On connaît la passion de Lionel Bourg pour la peinture, notamment pour Paul Rebeyrolle auquel il a consacré un petit livre chaleureux : "L'œuvre de chair" (éditions Urdla) où, refusant le rôle du regardant, il se jette à pensée perdue, comme l'on dit du corps, dans la vie et les tableaux de ce peintre. C'est à un nouveau voyage dans l'univers pictural qu'il nous convie avec "Un nord en moi", le livre qu'il a publié aux éditions "le Réalgar" et dont je salue la belle réalisation esthétique avec les nombreuses reproductions qui l'accompagnent, tirées de l'œuvre du peintre Jérôme Delépine que je découvre pour la première fois.

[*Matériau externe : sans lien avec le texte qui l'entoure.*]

-- ==== Sys2Proof/Safety.lean ====
section
/-! DEFINITION. What counts as a safe run: the rules of the spec that hold of the part at every moment, as predicates of a
state, and what the neighbours' share of an event may change. -/

namespace Sys2Proof.Machine

/-! ### The notice queue (R167, R168, R170) -/

/-- The queue holds at most 64 records and at most one BANNER record per console, and the attention output is driven
exactly while R170 says. -/
structure State.QueueSound (s : State) : Prop where
  size      : s.queue.records.length ≤ Config.queueSize
  banners   : ∀ c, s.queue.records.countP (·.isBannerOf c) ≤ 1
  attention : s.queue.attention = attentionFor s.settings.trigger s.queue.records

/-! ### The trip unit (R103, R106, R108) -/

/-- At most one trip code is RUNNING, and while the fault latch is set none is and the pending slot is empty. A code's
points-suppressed count is the number of points whose suppression set holds it, and no point's set holds an IDLE code. A
set holds its codes in ascending order, each once (R21), and the spare level of every GROUP entry is at least 1. -/
structure State.TripsSound (s : State) : Prop where
  single  : ∀ c d, (s.code c).state.isRunning → (s.code d).state.isRunning → c = d
  latched : s.trip.latch → (∀ c, (s.code c).state.isRunning = false) ∧ s.trip.pending = none
  count   : ∀ c, (s.code c).suppressed = (List.finRange 2048).countP fun n => (s.point n).suppression.contains c
  idle    : ∀ c, (s.code c).state = .idle → ∀ n, c ∉ (s.point n).suppression
  ordered : ∀ n, (s.point n).suppression.Pairwise (· < ·)
  spare   : ∀ e g last notify, s.tripEntry e = .group g last notify → 1 ≤ g.spare

/-! ### The points (R3, R4, R11, R12, R13) -/

/-- Every point is in one of the combinations of R3's table. A priority-1 point and one that is out of service are neither
shelved nor suppressed (R13, R18). A marked point is NEW (R12), a NEW one carries no acknowledgement and an ACKED one does
(R11). The numbers that points took are from 1 to the counter, and a point that came into view has one (R4). -/
structure State.PointsSound (s : State) : Prop where
  hidden    : ∀ n, (s.point n).hidden → (s.point n).ann = .normal
  active    : ∀ n, (s.point n).hidden = false → (s.point n).condition = .active →
    (s.point n).ann = .new ∨ (s.point n).ann = .acked
  clear     : ∀ n, (s.point n).condition = .clear → (s.point n).ann = .normal ∨ (s.point n).ann = .faded
  emergency : ∀ n, (s.point n).priority = .p1 → (s.point n).shelved = false ∧ (s.point n).suppression = []
  service   : ∀ n, (s.point n).outOfService → (s.point n).shelved = false ∧ (s.point n).suppression = []
  marked    : ∀ n, (s.point n).postTrip → (s.point n).ann = .new
  unacked   : ∀ n, (s.point n).ann = .new → (s.point n).acked = none
  acked     : ∀ n, (s.point n).ann = .acked → (s.point n).acked ≠ none
  seen      : ∀ n, (s.point n).ann ≠ .normal → (s.point n).raiseSeq ≠ none
  number    : ∀ n x, (s.point n).raiseSeq = some x → 1 ≤ x ∧ x ≤ s.raiseCounter
  counter   : s.raiseCounter ≤ Config.maxSeq

/-! ### The item pool (R120) -/

/-- The slots on the two frames of area `a`. -/
def State.framed (s : State) (a : AreaNo) : List SlotNo := (s.area a).draft.items ++ (s.area a).posted.items

/-- The slots on all sheet frames of all areas. -/
def State.listed (s : State) : List SlotNo := allAreas.flatMap s.framed

/-- The free count and the listed slots make 1024, no slot is listed twice, and the listed slots are those that hold an
item. -/
structure State.PoolSound (s : State) : Prop where
  total : s.freeCount + s.listed.length = 1024
  once  : s.listed.Nodup
  held  : ∀ i, (s.item i).isSome ↔ i ∈ s.listed

/-! ### The shelf list (R79) -/

/-- Shelved points and shelf records match one to one, each area's shelved count is the number of its records, and the
bounds of R79 hold. -/
structure State.ShelvesSound (s : State) : Prop where
  once    : (s.shelves.map (·.point)).Nodup
  shelved : ∀ n, (s.point n).shelved ↔ n ∈ s.shelves.map (·.point)
  count   : ∀ a, (s.area a).shelvedCount = s.shelves.countP (·.area == a)
  perArea : ∀ a, (s.area a).shelvedCount ≤ Config.shelvesPerArea
  size    : s.shelves.length ≤ Config.shelfListSize

/-! ### The handovers (R139, R147, R149) -/

/-- A priority-1 point of area `a` is NEW and unhidden (R147). -/
def State.emergency (s : State) (a : AreaNo) : Prop :=
  ∃ n, (s.point n).area = a ∧ (s.point n).priority = .p1 ∧ (s.point n).hidden = false ∧ (s.point n).ann = .new

/-- A RUNNING trip code's area set includes area `a` (R147). -/
def State.tripped (s : State) (a : AreaNo) : Prop := ∃ c, (s.code c).state.isRunning ∧ inSet (s.code c).areas a

/-- The P1, FLOOD and TRIP reasons of area `a` are those of the set. -/
structure State.ReasonsOf (s : State) (a : AreaNo) (r : Reasons) : Prop where
  p1    : r.p1 ↔ s.emergency a
  flood : r.flood = (s.area a).flooded
  trip  : r.trip ↔ s.tripped a

/-- An area in progress is SUSPENDED exactly while a reason stands: a SUSPENDED area's set holds the reasons whose conditions
stand and is not empty, and of a RUNNING area no reason's condition stands. -/
structure State.HandoversSound (s : State) : Prop where
  running   : ∀ a p x y, (s.area a).handover = .running p x y → s.ReasonsOf a Reasons.none
  suspended : ∀ a p x y r, (s.area a).handover = .suspended p x y r → s.ReasonsOf a r ∧ r ≠ Reasons.none

/-- While the mill handover is CLOSED no area is outstanding and every area is STEADY. While it is OPEN, the areas
outstanding are the configured ones that are not DONE, and there is one (R138, R154). An unconfigured area is STEADY (R139).
An area's duty crew is the incoming crew exactly while the handover is OPEN and the area DONE, and else the mill duty crew
(R140). -/
structure State.DutiesSound (s : State) : Prop where
  closed : s.mill.incoming = none → s.mill.outstanding = 0 ∧ ∀ a, (s.area a).handover = .steady
  opened : s.mill.incoming ≠ none → 0 < s.mill.outstanding ∧ s.mill.outstanding =
    (List.finRange 32).countP fun a => (s.area a).config.configured && !(s.area a).handover.isDone
  steady : ∀ a, (s.area a).config.configured = false → (s.area a).handover = .steady
  done   : ∀ a p k, (s.area a).handover = .done p → s.mill.incoming = some k → (s.area a).duty = k
  duty   : ∀ a, (∀ p, (s.area a).handover ≠ .done p) → (s.area a).duty = s.mill.duty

En choisissant ce titre, "Un nord en moi", Lionel Bourg fait référence à André Breton qu'il cite d'ailleurs en exergue : "Sans doute y a-t-il trop de nord en moi pour que je sois jamais l'homme de la pleine adhésion. Ce nord, à mes yeux mêmes, comporte à la fois des fortifications naturelles de granit et de brume." Ainsi, d'emblée, c'est non seulement une direction que Lionel revendique mais un haut degré d'exigence, intellectuelle et sensible. Je dois dire que le pari est tenu. S'il nous introduit dans l'œuvre picturale de Delépine par une de ces petites portes intimes, voire autobiographiques, dont il a le secret, il nous entraîne aussi, par un vaste mouvement tournant, dans une superbe méditation sur la peinture, Poussin, Rustin, Hollan, Fromentin, pour n'en citer que quelques-uns, tout en appuyant son approche par des citations de grands écrivains qui se sont intéressés à la peinture, tels Chateaubriand, Breton, Valéry, Rilke, Élie Faure, et en menant son propre voyage à travers la poésie. Voici un court extrait de ce livre que je vous invite à lire : "Ne trichant pas et, d'un tableau à un autre, de gravures en gravures, forant la spirale de nacre où il ne se morfond ni ne se félicite de ruptures toujours hypothétiques, Jérôme broie des pigments, rince des pinceaux, affile ciseaux, stylets ou poinçons, montant et descendant avec persévérance l'escalier qui le tourmente. Il doit peindre. Gratter. Ne pas endiguer le fleuve mais consentir à ses remous, ses courants, les limons d'une toile se mariant aux rideaux de pluie comme aux visages, aux corps ou aux trouées phosphorescentes d'une deuxième, d'une vingtième..."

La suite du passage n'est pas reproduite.